Tax the rich, give to the poor! Tax the gas-guzzling SUVs of the rich, and give the money to the poor! Or, at very least, give the revenue in the form of tax breaks to independent and corporate organizations attempting to make alternative fuel vehicles. In theory, it seems like an excellent idea. However, although a higher gas tax may seem like a pro-environmentalist policy and superficially progressive in its political tenor and tone, in fact a gas tax really functions in its application as a regressive tax, penalizing the poorer rather than the wealthier Americans. It goes contrary to the fair financing of government, one of the philosophical principles of this nation.
Application of Microeconomic Theory -- regressive taxation and economic incentives for changes in consumer behavior through changes in tax policy
Two of the most controversial issues facing American consumers today are what to do about the higher prices of gasoline and how to implement a fair tax system.
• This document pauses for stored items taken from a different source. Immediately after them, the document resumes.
-- ==== Sys2Proof/Machine/Firmware.lean ====
section
/-! DEFINITION. Firmware processors: crashes, watchdogs, restarts and what running work meets (R242 to R244). -/
namespace Sys2Proof.Machine

open Sys2Proof

/-- Count a restart in a field of GLB.FW_RESTARTS, saturating at 0xFF. (DEDUCED, log entry 92.) -/
def countRestart (p : Nat) (s : State) : State :=
  let o := if p < 32 then 16 else if p = 32 then 0 else 8
  s.setField .glbFwRestarts 0 0 (o + 7) o (min 0xFF (bits (s.reg .glbFwRestarts) (o + 7) o + 1))

/-- A firmware processor crashes (R243, R244): cause captured and recorded; a control core's lode is held, the PM core's loss moves every
die to the safe point, the security core's is an alarm. A crash during the restart begins it again. -/
def crash (p cause : Nat) (s : State) : State :=
  let x := s.fwp p
  if x.st = .halted then s
  else
    let s := if bit (s.reg .glbFwCause) 31 then s else s.setReg .glbFwCause 0 0 (p + cause * 64 + 2 ^ 31)
    let s := raise (if p = 34 then 0 else 1) none (regAddr .glbFwCause 0 0 0) 0x8004 (leBytes 1 p ++ leBytes 1 cause) s
    if p = 34 then alarm 16 s
    else
      let s := countRestart p (s.setFw p (if x.st = .running then { x with st := .restarting, first := s.tb.ticks } else x))
      if p < 32 then holdsChanged s
      else if p = 33 then
        let s := limitRec 1 (lapseAll 2 (s.orReg .pwrErr 0 0 2))
        if clamped s then { s with power := { s.power with safePending := true, change := none } } else goSafe s
      else s

/-- The fixed period of a processor's watchdog in ticks: 10 ms for a control core, 20 ms for the scheduler core, 2 ms for the PM core,
50 ms for the security core (R242). -/
def wdPeriod (p : Nat) : Nat := (if p < 32 then 10 else if p = 32 then 20 else if p = 33 then 2 else 50) * msTicks

/-- The watchdog of `p` has counted its period since its processor last restarted the count, which was not before it started. -/
def wdExpired (s : State) (p : Watchdog) : Bool :=
  decide ((s.fwp p.proc).wd ≤ p.kicked) && decide (p.kicked + wdPeriod p.proc ≤ s.tb.ticks)

/-- A processor's watchdog expires: that counts as a crash. (DESIGN CHOICE, log entry 102.) -/
def execWatchdogExpiry (p : Watchdog) (s : State) : Res := run (p.proc < 35) s (onlyIf (wdExpired s p) (crash p.proc 0))

/-- A processor fetches an illegal instruction (1), leaves its map (2) or reads an uncorrectable word (3). -/
def execFwCrash (p cause : Nat) (s : State) : Res := run (p < 35) s (onlyIf (decide (1 ≤ cause) && decide (cause ≤ 3)) (crash p cause))

/-- The security core refills the firmware image store from the boot flash and verifies it again (R243); no image where it is halted or
the image does not verify. -/
def refillStore (s : State) : Option State :=
  let b := slotImage s (bits (s.reg .glbSecSts) 5 5)
  if !secHalted s && imageOk s (Config.bootImage b) then some { s with sec := { s.sec with store := b } } else none

/-- A processor loads its image from the store and runs: a control core's hold is withdrawn, the PM core asks for the operating point
again. -/
def fwRestart (p : Nat) (s : State) : State :=
  let s := s.setFw p { wd := s.tb.ticks, sram := Config.fwPart s.sec.store p }
  if p < 32 then holdsChanged s else if p = 33 then wantPoint s else s

/-- A processor ends its restart; one whose image the store no longer holds waits for the refill, and goes on restarting where that gives
no image. (DESIGN CHOICE, log entry 102.) -/
def execFwRestartDone (p : FwBack) (s : State) : Res :=
  run (p.proc < 35) s fun s =>
    let x := s.fwp p.proc
    if x.st = .restarting ∨ x.st = .lost then
      if p.bad then (match refillStore s with | some s => fwRestart p.proc s | none => s) else fwRestart p.proc s
    else s

/-- The index of a chain's first descriptor that has not been dispatched: those in queue and offers, and those not read yet, follow it. -/
def chainLost (s : State) (c : Chain) : Nat :=
  let waiting : Nat := if c.moves then
      let l := s.lode c.unit
      (l.queue.filter fun m => ofChain c.id m.chain).length + (l.offers.filter fun m => ofChain c.id m.chain).length
    else
      let e := s.engine c.unit
      (e.queue.filter fun m => ofChain c.id m.chain).length + (e.offers.filter fun m => ofChain c.id m.chain).length
  c.next - waiting

/-- The tenant work of a lode ends with FW_RESTART (R111, R152, R244): held cores fault with FW_LOST, queues are discarded, chains reply
once what they have in execution has completed. (DEDUCED, log entry 92.) -/
def loseLode (n : Nat) (s : State) : State :=
  let s := s.chains.foldl (fun s c =>
    if (if c.moves then c.unit else c.unit / 2) ≠ n then s
    else
      let k := chainLost s c
      if c.count ≤ k then s else settleChain c.id (dropQueued c (stopChain c.id stFwRestart k 0 s))) s
  let s := (List.range 2).foldl (fun s i => let e := s.engine (2 * n + i); s.setEngine (2 * n + i) { e with queue := [], offers := [] }) s
  let l := s.lode n
  let s := reoffer (s.setLode n { l with queue := [], offers := [] })
  (List.range 8).foldl (fun s i =>
    let k := 8 * n + i
    let c := s.core k
    if c.st = .held then
      let s := withdraw k none s
      let s := s.setCore k { s.core k with st := .faulted, exc := 0, fwLost := true, wait := none, paused := none, cmd := none, mop := .none, dmv := .none }
      match c.cmd with
      | some id => finish0 id stFwRestart (freeCores id s)
      | none => s
    else s) s

/-- 500 ms after its first crash a control core has not recovered: the work of its lode, or of every member of its group, is lost and the
group dissolved (R177, R244). (DEDUCED, log entry 92.) -/
def execControlCoreNotRecovered (n : Nat) (s : State) : Res :=
  run (n < 32) s fun s =>
    let x := s.fwp n
    if x.st ≠ .restarting ∨ s.tb.ticks < x.first + 500 * msTicks then s
    else
      let s := s.setFw n { x with st := .lost }
      match groupOf s n with
      | some (g, y) =>
        let s := match y.cmd with
          | some id => finish0 id stFwRestart (s.setGrp g { y with cmd := none })
          | none => s
        y.members.foldl (fun s m => loseLode m s) (freeGroup g s)
      | none => loseLode n s

end Sys2Proof.Machine
end

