-- ==== Sys2Proof/Certificates/Slice0/Obligations.lean ====
section
/-! DEFINITION. The statements for the provers. -/
namespace Sys2Proof.Machine

open Sys2Proof

end Sys2Proof.Machine

open Sys2Proof Sys2Proof.Machine

/-- A step takes the command at the front of the queue and runs it with the queue's rest. -/
def Obligations.Step_RunsFront : Prop :=
  ∀ (c : Instr) (rest : List Instr) (s : State),
    Machine.step { s with pending := c :: rest } = Machine.exec c { s with pending := rest }

/-- On an empty queue one TBCLK tick passes: R30's counter adds 1 ns plus TB.ADJ (in 2^-16 ns), timeouts count the tick (R34), and
nothing else changes. That a step on an empty queue is a tick is the model's choice (log entry 2). -/
def Obligations.Step_IdleTicks : Prop :=
  ∀ s : State, s.pending = [] → Machine.step s = .next { s with tb := { s.tb with
    master := s.tb.master + BitVec.ofInt 80 (2 ^ 16 + tbAdjOf s), ticks := s.tb.ticks + 1 } }

/-- Every step keeps a sound state sound: memory and its marks, host memory and the registers stay in canonical form, and no record path
holds more records than its queue has entries (R497). -/
def Obligations.Step_KeepsSound : Prop :=
  ∀ s t : State, s.Sound → Machine.step s = .next t → t.Sound

/-- The state after reset is sound and its queue is empty; each register of `resetNonzero` has the reset value of its table (R189, R230, R240, R317, R343, R370,
R397, R420, R490, R511), FT.PATH[p].SPORT has 0xC000 + p (R397), every other register is 0. That a register the tables give no number (per
part, per strap, a measurement) holds 0 is the model's choice (log entry 3). -/
def Obligations.Reset_State : Prop :=
  State.reset.Sound ∧ State.reset.pending = [] ∧
  (∀ (r : Reg) (v i j : Nat), (r, v) ∈ resetNonzero → State.reset.reg r i j = v) ∧
  (∀ i p, State.reset.reg .ftPath i p = (0xC000 + p) * 2 ^ 16) ∧
  (∀ (r : Reg) (i j : Nat), r ≠ .ftPath → r ∉ resetNonzero.map Prod.fst → State.reset.reg r i j = 0)

/-- Every step takes exactly the front of the queue, returns no draw of a free value, and takes back nothing that has left the part. -/
def Obligations.Step_QueueAndWire : Prop :=
  ∀ s t : State, Machine.step s = .next t → t.pending = s.pending.tail ∧ s.fresh ≤ t.fresh ∧ s.wire <:+ t.wire

/-- Every command that names instances the part holds answers a next state, from every state; any other is refused by name, and no
command is refused for another reason or faults. -/
def Obligations.Exec_Total : Prop :=
  ∀ (c : Instr) (s : State),
    (c.wf = true → ∃ t, Machine.exec c s = .next t) ∧ (c.wf = false → Machine.exec c s = .refused .noSuchInstance)

/-- With the clocks stopped nothing happens at any command but the three that act without clocks: an alarm of the security core, the fall of
PWR_GOOD, and the cold reset pins (R469, R473, R474). -/
def Obligations.Exec_ClocksStopped : Prop :=
  ∀ (c : Instr) (s : State), c.wf = true → s.power.running = false →
    (∀ cause, c ≠ .securityAlarm cause) → c ≠ .powerGoodFall → (∀ pin, c ≠ .coldReset pin) → Machine.exec c s = .next s

/-- SESSION commands: HELLO opens the session at the version that the range, the bundle and the sessions of others allow, and its reply holds
the version, the bundle and the range (R203, R205); HEARTBEAT restarts the interval (R434); GOODBYE of a function with no queue pair but its
admin queue, of a management function while no other session is open, returns the session to HOLD. Each ends with OK. -/
def Obligations.Session_Commands : Prop :=
  ∀ (s : State) (id : Nat) (c : Cmd),
    (∀ v, Ready s .hello id c → c.fn < 16 → sessOpen s c.fn = false → helloVer s c.fn (c.p 0) (c.p 1) (c.p 2) = some v →
      let t := beginHb c.fn (c.p 3) (c.p 4) (s.setReg .cmdSession c.fn 0 (1 + v * 256))
      Machine.exec (.hello id) s = .next (finish id 0x0000 v (bundleNow t) (s.reg .cmdDevRange c.fn) 0 t)) ∧
    (Ready s .heartbeat id c → sessOpen s c.fn = true →
      Machine.exec (.heartbeat id) s = .next (finish0 id 0x0000 (s.setHost c.fn { s.host c.fn with
        hbDue := some (s.tb.ticks + (tget {} s.cmd.sessions c.fn).hbMs * 1000000) }))) ∧
    (Ready s .goodbye id c → (∀ q, 0 < q → q < 64 → (s.qp c.fn q).st = 0) →
      (16 ≤ c.fn → ∀ i, i < 18 → i ≠ c.fn → sessOpen s i = false) →
      Machine.exec (.goodbye id) s = .next (finish0 id 0x0000 (endHb c.fn (s.setReg .cmdSession c.fn 0 0))))

/-- QUEUE commands: QP_CREATE makes an ABSENT queue pair ACTIVE with its parameters, and of one that stands answers STATE_CONFLICT with its
state (R216, R217); QP_DELETE of a queue pair in ERROR removes it; ABORT ends the waiting command with its TAG with ABORTED, unless what that one waits
for comes in the same cycle (R218), and its own reply says 1; IDENTIFY writes the identity page to host memory; WINDOW_MAP, in the translated mode, writes one translation entry for
each block (R211, R427). -/
def Obligations.Queue_Commands : Prop :=
  ∀ (s : State) (id : Nat) (c : Cmd),
    (Ready s .qpCreate id c → (s.qp c.fn (c.p 0)).st = 0 →
      Machine.exec (.qpCreate id) s = .next (finish0 id 0x0000 (s.setQp c.fn (c.p 0)
        { st := 1, log2 := c.p 1, prio := c.p 2, vector := c.p 3, sq := c.p 4, cq := c.p 5 }))) ∧
    (Ready s .qpCreate id c → (s.qp c.fn (c.p 0)).st ≠ 0 →
      Machine.exec (.qpCreate id) s = .next (finish id 0x0201 (0x02 + c.p 0 * 256) (s.qp c.fn (c.p 0)).st 0 0 s)) ∧
    (Ready s .qpDelete id c → (s.qp c.fn (c.p 0)).st = 2 →
      Machine.exec (.qpDelete id) s = .next (finish0 id 0x0000 (removeQp c.fn (c.p 0) s))) ∧
    (∀ d, Ready s .abort id c → (s.cmd.cmds.find? fun d => d.fn == c.fn && d.q == c.p 0 && d.tag == c.p 1 && waits d && !released s d) = some d →
      Machine.exec (.abort id) s = .next (finish id 0x0000 1 0 0 0 (finish0 d.id 0x0701 (cancelCmd d s)))) ∧
    (Ready s .abort id c → (s.cmd.cmds.find? fun d => d.fn == c.fn && d.q == c.p 0 && d.tag == c.p 1 && waits d && !released s d) = none →
      Machine.exec (.abort id) s = .next (finish0 id 0x0000 s)) ∧
    (Ready s .identify id c → (s.host c.fn).bme = true → (∀ i, i < 4096 → tget .unknown s.hostMem (hostKey (fnPort s c.fn) (c.p 1 + i)) ≠ .bad) →
      Machine.exec (.identify id) s = .next (finish id 0x0000 partId 0 0 0 { s with
        hostMem := hostPut s.hostMem (fnPort s c.fn) (c.p 1) (fit 4096 ((identifyWords s c.fn (c.p 0)).flatMap (leBytes 4))) })) ∧
    (Ready s .windowMap id c → s.reg .hifCfg % 2 = 1 →
      ∃ t, Machine.exec (.windowMap id) s = .next (finish0 id 0x0000 t) ∧ (∀ fn, fn ≠ c.fn → t.host fn = s.host fn) ∧
        ∀ b, tget 0 (t.host c.fn).xlat b =
          if c.p 0 ≤ b ∧ b < c.p 0 + c.p 1 then 1 + (c.p 2 + (b - c.p 0) * 0x200000) % 0x10000000000000 else tget 0 (s.host c.fn).xlat b)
Today's tax system has often been criticized as unduly regressive, in other words, that it penalizes the poorest members of society rather than the wealthiest. As delineated in the text, Microeconomics Today, in the chapter entitled, "Financing Government: What Is a Fair System of Taxation?" traditional economic conservatives are apt to accept this imbalance, hoping that a greater flow of private wealth into the economy will ultimately prove beneficial, despite the existence of some so-called 'tax breaks' for the rich. Liberals tend to advocate more government spending, and higher tax brackets for the wealthiest of Americans to fund social programs.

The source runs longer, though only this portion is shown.